Can you restate the lines of the entries below, word for word, from the first one through the line that includes "def Machine.State.withRecords (s"?

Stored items
= Beginning of Section =

/-! ### Records -/

/-- `s` with another status record and another output trace. -/
def Machine.State.withRecords (s : State) (st : Status) (o : List Byte) : State := (s.withStatus st).withOut o

@[simp] theorem withRecords_inq (s : State) (st : Status) (o : List Byte) : (s.withRecords st o).inq = s.inq := rfl
@[simp] theorem withRecords_lineIn (s : State) (st : Status) (o : List Byte) :
    (s.withRecords st o).lineIn = s.lineIn := rfl
theorem lineAccepted_withRecords (s : State) (st : Status) (o bs : List Byte) :
    lineAccepted (s.withRecords st o) bs = lineAccepted s bs := rfl

theorem withRecords_of_same {s s' : State} (h : SameButRecords s s') : s' = s.withRecords s'.status s'.out := by
  obtain ⟨hmem, hx, hpc, hstack, hinq, hline, hcfg⟩ := h
  simp only [State.withRecords, State.withStatus, State.withOut, hmem, hx, hpc, hstack, hinq, hline, hcfg]

theorem sameButRecords_withRecords (s : State) (st : Status) (o : List Byte) : SameButRecords s (s.withRecords st o) :=
  ⟨rfl, rfl, rfl, rfl, rfl, rfl, rfl⟩

/-- The answers of one instruction in two states that agree but for their records: the same kind of outcome, next states
that agree in the same way, and the same bytes `e` emitted. -/
inductive AgreeBut (s s' : State) : Result → Result → Prop where
  | next {t t' : State} (e : List Byte) (same : SameButRecords t t') (out : t.out = s.out ++ e)
      (out' : t'.out = s'.out ++ e) : AgreeBut s s' (.next t) (.next t')
  | fault (f : Fault) : AgreeBut s s' (.fault f) (.fault f)
  | refused (r : Refusal) : AgreeBut s s' (.refused r) (.refused r)

section
variable {s : State} {st : Status} {o : List Byte}

/-- A next state with nothing emitted. -/
theorem AgreeBut.quiet {t : State} {st' : Status} (out : t.out = s.out) :
    AgreeBut s (s.withRecords st o) (.next t) (.next (t.withRecords st' o)) :=
  .next [] (sameButRecords_withRecords t st' o) (by rw [out, List.append_nil]) (List.append_nil o).symm

/-- A check reads no record, and the fault it may raise emits nothing. -/
theorem agreeBut_orFault {α : Type} {r : Except Raised α} {k k' : α → Result}
    (hk : ∀ v, AgreeBut s (s.withRecords st o) (k v) (k' v)) :
    AgreeBut s (s.withRecords st o) (orFault r s k) (orFault r (s.withRecords st o) k') := by
  cases r with
  | ok v => exact hk v
  | error f => exact .quiet (t := takeFault f s) rfl

theorem agreeBut_withDest {dst : Word} {k k' : Fin 8 → Result}
    (hk : ∀ d, AgreeBut s (s.withRecords st o) (k d) (k' d)) :
    AgreeBut s (s.withRecords st o) (withDest dst s k) (withDest dst (s.withRecords st o) k') :=
  agreeBut_orFault hk

theorem agreeBut_withValue {w : Word} {k k' : Word → Result}
    (hk : ∀ v, AgreeBut s (s.withRecords st o) (k v) (k' v)) :
    AgreeBut s (s.withRecords st o) (withValue w s k) (withValue w (s.withRecords st o) k') :=
  agreeBut_orFault (r := resolveValue s w) hk

theorem agreeBut_binaryOp (f : Word → Word → Except Raised Word) (dst b c : Word) :
    AgreeBut s (s.withRecords st o) (binaryOp f dst b c s) (binaryOp f dst b c (s.withRecords st o)) :=
  agreeBut_withDest fun _ => agreeBut_withValue fun _ => agreeBut_withValue fun _ => agreeBut_orFault fun _ => .quiet rfl

theorem agreeBut_branchIf (taken : Word → Bool) (a b : Word) :
    AgreeBut s (s.withRecords st o) (branchIf taken a b s) (branchIf taken a b (s.withRecords st o)) := by
  refine agreeBut_withValue fun v => agreeBut_withValue fun t => ?_
  cases taken v
  · exact .quiet rfl
  · exact .quiet rfl

/-- The byte dequeued is the same, whatever the host's answers that are left. -/
theorem agreeBut_dequeueInto (d : Fin 8) (q : List Byte) (later : List LineAnswer) :
    AgreeBut s (s.withRecords st o) (dequeueInto d q (s.withLineIn later))
      (dequeueInto d q ((s.withRecords st o).withLineIn later)) := by
  cases q with
  | nil => exact .quiet (t := takeFault _ (s.withLineIn later)) rfl
  | cons b q => exact .quiet rfl

/-- Every instruction, run in `s` and in `s` with other records. -/
theorem agreeBut_exec (i : Instr) : AgreeBut s (s.withRecords st o) (exec i s) (exec i (s.withRecords st o)) := by
  cases i with
  | halt => exact .quiet (t := terminate _ _ s) rfl
  | set dst b => exact agreeBut_withDest fun _ => agreeBut_withValue fun _ => .quiet rfl
  | push a => exact agreeBut_withValue fun v => agreeBut_orFault (r := stackPush s v) fun _ => .quiet rfl
  | pop dst => exact agreeBut_withDest fun _ => agreeBut_orFault (r := stackPop s) fun _ => .quiet rfl
  | eq dst b c | gt dst b c | add dst b c | mult dst b c | mod dst b c | and dst b c | or dst b c =>
    exact agreeBut_binaryOp _ dst b c
  | not dst b => exact agreeBut_withDest fun _ => agreeBut_withValue fun _ => .quiet rfl
  | jmp a => exact agreeBut_withValue fun _ => .quiet rfl
  | jt a b | jf a b => exact agreeBut_branchIf _ a b
  | call a => exact agreeBut_withValue fun _ => agreeBut_orFault (r := stackPush s _) fun _ => .quiet rfl
  | ret =>
    cases hs : s.stack with
    | nil =>
      have hs' : (s.withRecords st o).stack = [] := hs
      rw [exec_ret_of_nil hs, exec_ret_of_nil hs']
      exact .quiet (t := haltedAt s _ _) rfl
    | cons v rest =>
      have hs' : (s.withRecords st o).stack = v :: rest := hs
      rw [exec_ret_of_cons hs, exec_ret_of_cons hs']
      exact .quiet rfl
  | rmem dst b =>
    exact agreeBut_withDest fun _ => agreeBut_withValue fun addr => agreeBut_orFault (r := memRead s addr) fun _ =>
      .quiet rfl
  | wmem a b =>
    exact agreeBut_withValue fun addr => agreeBut_withValue fun v => agreeBut_orFault (r := memWrite s addr v) fun _ =>
      .quiet rfl
  | out a => exact agreeBut_withValue fun v => .next [lowByte v] (sameButRecords_withRecords _ st _) rfl rfl
  | input dst =>
    refine agreeBut_withDest fun d => ?_
    simp only [withRecords_inq, withRecords_lineIn]
    split
    · exact agreeBut_dequeueInto d _ s.lineIn
    · exact .fault _
    · exact agreeBut_dequeueInto d _ _
    · next bs later _ _ =>
      rw [lineAccepted_withRecords]
      split
      · exact agreeBut_dequeueInto d _ later
      · exact .refused _
  | noop => exact .quiet rfl

end

/-- Settles O47: the second state is the first with other records, and no instruction reads them. -/
theorem recordsAreNotRead : Obligations.RecordsAreNotRead := by
  intro i s s' h
  have hagree : AgreeBut s s' (exec i s) (exec i s') := by
    rw [withRecords_of_same h]
    exact agreeBut_exec i
  generalize exec i s = r, exec i s' = r' at hagree ⊢
  cases hagree with
  | next e same out out' => exact ⟨fun t ht => next_inj ht ▸ ⟨_, rfl, same, e, out, out'⟩, nofun, nofun⟩
  | fault f => exact ⟨nofun, fun _ h => h, nofun⟩
  | refused r => exact ⟨nofun, nofun, fun _ h => h⟩

/-! ### Loading -/

/-- The formula of a little-endian word (70_reset_and_hazards.md R114): the two halves share no bit, so joining them is
adding them. -/
theorem toNat_highByte_append (lo hi : Byte) : (hi ++ lo : Word).toNat = lo.toNat + 256 * hi.toNat := by
  rw [BitVec.toNat_append, ← Nat.shiftLeft_add_eq_or_of_lt lo.isLt, Nat.shiftLeft_eq]
  omega

/-- Word `k` of an image (70_reset_and_hazards.md R114). -/
theorem toNat_wordsOfBytes_getD : ∀ (bs : List Byte) (k : Nat), k < bs.length / 2 →
    ((wordsOfBytes bs).getD k 0).toNat = (bs.getD (2 * k) 0).toNat + 256 * (bs.getD (2 * k + 1) 0).toNat
  | [], k, h => absurd h (by simp)
  | [_], k, h => absurd h (by simp)
  | lo :: hi :: bs, 0, _ => toNat_highByte_append lo hi
  | lo :: hi :: bs, k + 1, h => by
    have hk : k < bs.length / 2 := by
      simp only [List.length_cons] at h
      omega
    exact toNat_wordsOfBytes_getD bs k hk

/-- Settles O51: the words of the image are written from 0 on, all of them below the end of memory. -/
theorem loadPutsImageAtZero : Obligations.LoadPutsImageAtZero := by
  intro image
  rw [loadImage, length_wordsOfBytes, memoryWords]
  refine ⟨fun hlen => ⟨writeWords [] 0 (wordsOfBytes image), by rw [if_pos hlen]; rfl, fun k hk => ?_, fun k hk => ?_⟩,
    fun hlen => if_neg (Nat.not_le.mpr hlen)⟩
  · have hmem : k < memoryWords := Nat.lt_of_lt_of_le hk hlen
    rw [readWord_writeWords, if_pos ⟨Nat.zero_le k, by rwa [length_wordsOfBytes, Nat.zero_add], hmem⟩]
    exact toNat_wordsOfBytes_getD image k hk
  · rw [readWord_writeWords, length_wordsOfBytes, if_neg (by omega), readWord_nil]

/-! ### Two instructions in a row -/

/-- Settles O52: `ret` pops the word that `call` pushed. -/
theorem callThenRetComesBack : Obligations.CallThenRetComesBack := by
  intro s a v ha hroom
  exact ⟨_, callInstruction.2.1 s a v ha hroom, rfl, retInstruction.2.1 _ _ _ rfl⟩
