-- ==== Sys2Proof/WellFormed.lean ====
section
/-! DEFINITION. Which addressing forms each instruction has: the rows of the opcode table (R90, R91).
An ill-formed instruction has no encoding and no bytes decode to one. -/

namespace Sys2Proof

/-- The forms of the read-modify-write rows, TST, CLR and DBNZ: DIR, IX1, IX, SP1 (R179, R266). -/
def MemOperand.isRmw : MemOperand → Bool
  | .dir _ | .ix1 _ | .ix | .sp1 _ => true
  | .ext _ | .ix2 _ | .sp2 _ => false

/-- The forms of JMP and JSR: DIR, EXT, IX2, IX1, IX; there is no SP-relative form (R267, R268). -/
def MemOperand.isJump : MemOperand → Bool
  | .dir _ | .ext _ | .ix | .ix1 _ | .ix2 _ => true
  | .sp1 _ | .sp2 _ => false

/-- The instruction is one of the rows of the opcode table. -/
def Instr.wellFormed : Instr → Bool
  | .neg m | .com m | .lsr m | .ror m | .asr m | .lsl m | .rol m | .dec m | .inc m | .tst m | .clr m
  | .dbnz m _ => m.isRmw
  | .jmp m | .jsr m => m.isJump
  | .brset _ _ _ | .brclr _ _ _ | .bset _ _ | .bclr _ _
  | .bra _ | .brn _ | .bhi _ | .bls _ | .bcc _ | .bcs _ | .bne _ | .beq _ | .bhcc _ | .bhcs _
  | .bpl _ | .bmi _ | .bmc _ | .bms _ | .bil _ | .bih _ | .bge _ | .blt _ | .bgt _ | .ble _
  | .nega | .negx | .coma | .comx | .lsra | .lsrx | .rora | .rorx | .asra | .asrx | .lsla | .lslx
  | .rola | .rolx | .deca | .decx | .inca | .incx | .tsta | .tstx | .clra | .clrx
  | .cbeq _ _ | .cbeqa _ _ | .cbeqx _ _ | .dbnza _ | .dbnzx _
  | .mul | .div | .nsa | .daa | .sthx _ | .ldhx _ | .cphx _ | .mov _
  | .rti | .rts | .swi | .tap | .tpa | .pula | .psha | .pulx | .pshx | .pulh | .pshh | .clrh
  | .stop | .wait | .txs | .tsx | .tax | .clc | .sec | .cli | .sei | .rsp | .nop | .txa
  | .sub _ | .cmp _ | .sbc _ | .cpx _ | .and _ | .bit _ | .lda _ | .eor _ | .adc _ | .ora _ | .add _
  | .ldx _ | .sta _ | .stx _ | .ais _ | .bsr _ | .aix _ => true

end Sys2Proof
end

= End of Section =

#### Solution to this problem
/-! ### Records -/

/-- `s` with another status record and another output trace. -/
def Machine.State.withRecords (s : State) (st : Status) (o : List Byte) : State := (s.withStatus st).withOut o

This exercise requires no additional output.